Kasper Kure Vidkjær (born 20 July 1982) is a Danish former professional footballer who played as a centre-back. He was a product of the AGF academy and has also played for their senior team alongside his brother Anders. He also played for Brabrand and has represented Denmark at youth level.

==Early life==
Kasper Kure Vidkjær was born on 20 July 1982 in Aarhus, Denmark, and grew up in the southern suburb of Højbjerg, the son of Bente and Peter. Both parents worked to support the family, his mother as a municipal worker for Aarhus Municipality, and his father as a logistics worker in shipping. Kure attended Rosenvangsskolen in nearby Viby J, and was a fan of local club AGF as a child. He started playing football for the club as a seven-year-old, and was later joined by his younger brother Anders.

==Club career==
===AGF===
After having progressed through the AGF youth academy, Kure made his professional debut on 15 October 2000, coming on as a substitute in the 72nd minute for Jesper Andersen in a 4–0 league loss to Copenhagen in Parken Stadium. This remained his only appearance in the 2000–01 season.

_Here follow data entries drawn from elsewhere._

/-- The order of R132, in which −0 stands below +0. -/
def FVal.Below (a b : FVal) : Prop :=
  match a, b with
  | .inf s, .inf t => s = true ∧ t = false
  | .inf s, .fin .. => s = true
  | .fin .., .inf t => t = false
  | .fin s m e, .fin t n k =>
    (FVal.fin s m e).rat < (FVal.fin t n k).rat ∨ m = 0 ∧ n = 0 ∧ s = true ∧ t = false
  | _, _ => False

/-- The lesser of two inputs, or the greater (R132). -/
def Extreme (f : FpFmt) (ftz isMax : Bool) (x y : Nat) (res : Res) : Prop :=
  let a := readFtz f ftz x
  let b := readFtz f ftz y
  let better := fun (p q : FVal) => if isMax then ¬p.Below q else ¬q.Below p
  res.flags = {} ∧
  (a.isNan = true → b.isNan = true → res.bits = f.nan 1) ∧
  (a.isNan = true → b.isNan = false → res.bits = ftzBits f ftz y) ∧
  (a.isNan = false → b.isNan = true → res.bits = ftzBits f ftz x) ∧
  (a.isNan = false → b.isNan = false →
    res.bits = ftzBits f ftz x ∧ better a b ∨ res.bits = ftzBits f ftz y ∧ better b a)

/-- The steps of a fold from a code on, each adding its flags to those before it (R142). -/
def FoldSteps (step : Nat → Nat → Res → Prop) (t : Nat) (fl : Flags) : List Nat → Res → Prop
  | [], res => res = ⟨t, fl⟩
  | x :: xs, res => ∃ q, step t x q ∧ FoldSteps step q.bits (fl.or q.flags) xs res

/-- A floating-point fold of codes in order, the first one starting it, as a generated NaN where it is a NaN (R142). -/
def FoldOf (op : FoldOp) (r : Rnd) (x : Nat) (xs : List Nat) (res : Res) : Prop :=
  let step := match op with
    | .min => Extreme .f32 false false
    | .max => Extreme .f32 false true
    | _ => fun t x => SumOf .f32 r false [FVal.ofBits .f32 t, FVal.ofBits .f32 x]
  FoldSteps step (if (FVal.ofBits .f32 x).isNan then FpFmt.f32.nan 1 else x) {} xs res

/-- A conversion's result: the whole register, or, when the target is narrower than 32 bits, one slot of it
with every other bit of D kept (R138). -/
def Placed (bits stride : Nat) (d : Opnd) (r : Group → Nat → Res) (g : Group) (l v : Nat) : Prop :=
  if bits < 32 then
    v / 2 ^ (stride * Opnd.slot d) % 2 ^ stride = (r g l).bits % 2 ^ stride ∧
      ∀ k < 32, (k < stride * Opnd.slot d ∨ stride * Opnd.slot d + stride ≤ k) →
        v.testBit k = (g.value l d 1).toNat.testBit k
  else v = (r g l).bits

/-- A conversion gives its result in its slot, with its flags. -/
def Converts (i : Instr) (n : Nat) (signed : Bool) (bits stride : Nat) (r : Group → Nat → Res) : Prop :=
  Gives i n signed (fun g l => (r g l).flags.mask) (Placed bits stride i.ops.d r)

/-! ### Accesses to memory -/

/-- A byte as an access of a context that goes below L1 reads it in a die (R237, R239, R246): from the copy of another die's
line that is whole or holds the byte dirty, else from the owning point. -/
def State.belowByte (s : State) (die ctx pa : Nat) : Byte :=
  let v := s.l2Line die (pa / 128)
  if isHbm pa && s.ownerDie pa != die && (v.held == BitVec.allOnes 128 || v.isDirty (pa % 128)) then v.byte (pa % 128)
  else s.ownSeen ctx pa

/-- A byte as a core reads it for a context (R238, R239, R360): from what its L1 holds, bytes under a relaunch quota first,
else from below. -/
def State.coreByte (s : State) (core ctx pa : Nat) : Byte :=
  let l := s.l1Line core (pa / 128)
  (s.quotaByte core pa).getD (if l.has (pa % 128) then l.byte (pa % 128) else s.belowByte (dieOfCore core) ctx pa)

/-- The bytes that a load of a core reads within one line: all from its L1 when that holds them all, else the dirty ones of
it, and the others from below (R238, R246). -/
def State.coreBytes (s : State) (core ctx pa n : Nat) : List Byte :=
  let l := s.l1Line core (pa / 128)
  (List.range n).map (fun k => (s.quotaByte core (pa + k)).getD (
    if s.l1Hit core pa n || l.isDirty (pa % 128 + k) then l.byte (pa % 128 + k)
    else s.belowByte (dieOfCore core) ctx (pa + k)))

/-- The virtual address of a lane's load or store (R146). -/
def Group.accessVa (g : Group) (i : Instr) (l : Nat) : W64 := g.value l i.ops.a 2 + offsetOf g l i.ops.b

/-- A core's L1 holds a line, or has a free place for it (R3). -/
def State.l1Fits (s : State) (core line : Nat) : Prop := ∃ w, s.l1Room core line = (s, some w)

/-- A die's L2 holds a line for a context, or has a free way of its set for it that the context may use (R3, R322). -/
def State.l2Fits (s : State) (die ctx line : Nat) : Prop :=
  ((s.l2Line die line).dirty = 0 ∨ (s.l2Line die line).ctx = ctx) ∧ ∃ w, s.takeWay die ctx line = (s, some w)

/-- No other line has to leave a die's L2, or that of the owning die, for an access below L1 to a line (R322). -/
def State.roomBelow (s : State) (die ctx line : Nat) : Prop :=
  isHbm (line * 128) = true →
    (∃ w, s.takeWay (s.ownerDie (line * 128)) ctx line = (s, w)) ∧ (s.ownerDie (line * 128) ≠ die → s.l2Fits die ctx line)

/-- No other line has to leave a cache for an access of a core to a line. -/
def State.Roomy (s : State) (core ctx line : Nat) : Prop := s.l1Fits core line ∧ s.roomBelow (dieOfCore core) ctx line

/-- One access of an instruction reaches physical address `pa`: by one active lane for itself, or once for
`lanes` in a scalar form. It is aligned and mapped, meets no watchpoint, transaction or tile that may move,
and its context is open. `q` is the state in which it is translated, `u` the state after the translation. -/
structure Reaches (s : State) (i : Instr) (pc : W64) (q : State) (once : Bool) (va : W64) (need : Need) (n : Nat)
    (lane : Option Nat) (lanes : List Nat) (u : State) (pa : Nat) : Prop where
  issues  : IssuesMem s i pc
  resides : (s.group s.cur).resident = true
  acts    : (s.group s.cur).active i pc = lanes
  form    : (once = true ∧ lane = none ∧ lanes ≠ []) ∨ (once = false ∧ ∃ l, lane = some l ∧ lanes = [l])
  noTx    : s.noTx i pc
  aligned : va.toNat % n = 0
  inLine  : pa % 128 + n ≤ 128
  xlat    : ∃ leaf, q.translate (s.group s.cur).core (s.group s.cur).ctx need va.toNat n = (u, .ok pa leaf va.toNat 0)
  clear   : u.watchBytes (q.group s.cur) 0 va.toNat n (need != .write) (need != .read) = none
  fixed   : u.pageMoves (s.group s.cur).core (s.group s.cur).ctx va.toNat = false
  ctxOpen : (s.ctx (s.group s.cur).ctx).used = true ∧ (s.ctx (s.group s.cur).ctx).isOpen = true
  onDie   : dieOfCore (s.group s.cur).core < 8

/-- One access of the only active lane `l`, in its open transaction `x`, reaches physical address `pa`, aligned and mapped and
not in host or peer memory; it meets no watchpoint or tile that may move. `u` is the state after the translation (R171). -/
structure ReachesTx (s : State) (i : Instr) (pc : W64) (va : W64) (need : Need) (n l : Nat) (x : Tx) (u : State) (pa : Nat) :
    Prop where
  issues  : IssuesMem s i pc
  acts    : (s.group s.cur).active i pc = [l]
  inTx    : ((s.group s.cur).lane l).tx = some x
  aligned : va.toNat % n = 0
  inLine  : pa % 128 + n ≤ 128
  near    : ((s.issued i pc).spaceAt (s.group s.cur).core (s.group s.cur).ctx 3 va.toNat).any (fun k => decide (2 ≤ k)) = false
  xlat    : ∃ leaf, (s.issued i pc).translate (s.group s.cur).core (s.group s.cur).ctx need va.toNat n =
    (u, .ok pa leaf va.toNat 0)
  clear   : u.watchBytes (s.group s.cur) 0 va.toNat n (need != .write) (need != .read) = none
  fixed   : u.pageMoves (s.group s.cur).core (s.group s.cur).ctx va.toNat = false

/-- A lane's transaction has ended at its abort target with a cause in its D (R174). -/
def AbortedWith (t : State) (k l : Nat) (x : Tx) (cause : Nat) : Prop :=
  ((t.group k).lane l).tx = none ∧ ((t.group k).lane l).pc = x.target ∧
    ((t.group k).lane l).vreg x.dreg = BitVec.ofNat 32 cause

/-- Of an access of a lane in a transaction: it aborts with cause 6 when a move has reached a line of its sets, else with cause
3 or 4 where the set of the lane, or those of the group, have no room for its line; else `done` holds of the next state (R172,
R174). -/
def TxAccess (s : State) (i : Instr) (u : State) (pa l : Nat) (x : Tx) (write : Bool) (done : State → Prop) : Prop :=
  let g := s.group s.cur
  let mine := if write then x.wlines else x.rlines
  let own := decide ((if write then 8 else 16) ≤ mine.length)
  let all := decide ((if write then 64 else 256) ≤ g.txLines write)
  ∃ t, exec i s = .next t ∧
    if u.txMoved x then AbortedWith t s.cur l x 6
    else if !mine.contains (pa / 128) && own then AbortedWith t s.cur l x 3
    else if !mine.contains (pa / 128) && all then AbortedWith t s.cur l x 4
    else done t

He scored his first goal on 16 August 2003, which was also his brother Anders' professional debut, in a 5–3 league victory against Midtjylland. On 18 June 2004, he extended his contract with AGF by two years, keeping him at the club until 2006.

===Brabrand===
Kure joined Danish 1st Division club Brabrand IF after his contract expired in June 2006, signing a one-year deal. He made his debut for the club on 16 July 2006 in a match against Fremad Amager. Brabrand were relegated to the third tier at the end of the season, after AGF lost to HIK on the final matchday.

He retired from football in 2011 after five years with Brabrand to focus on a career as a graphic designer.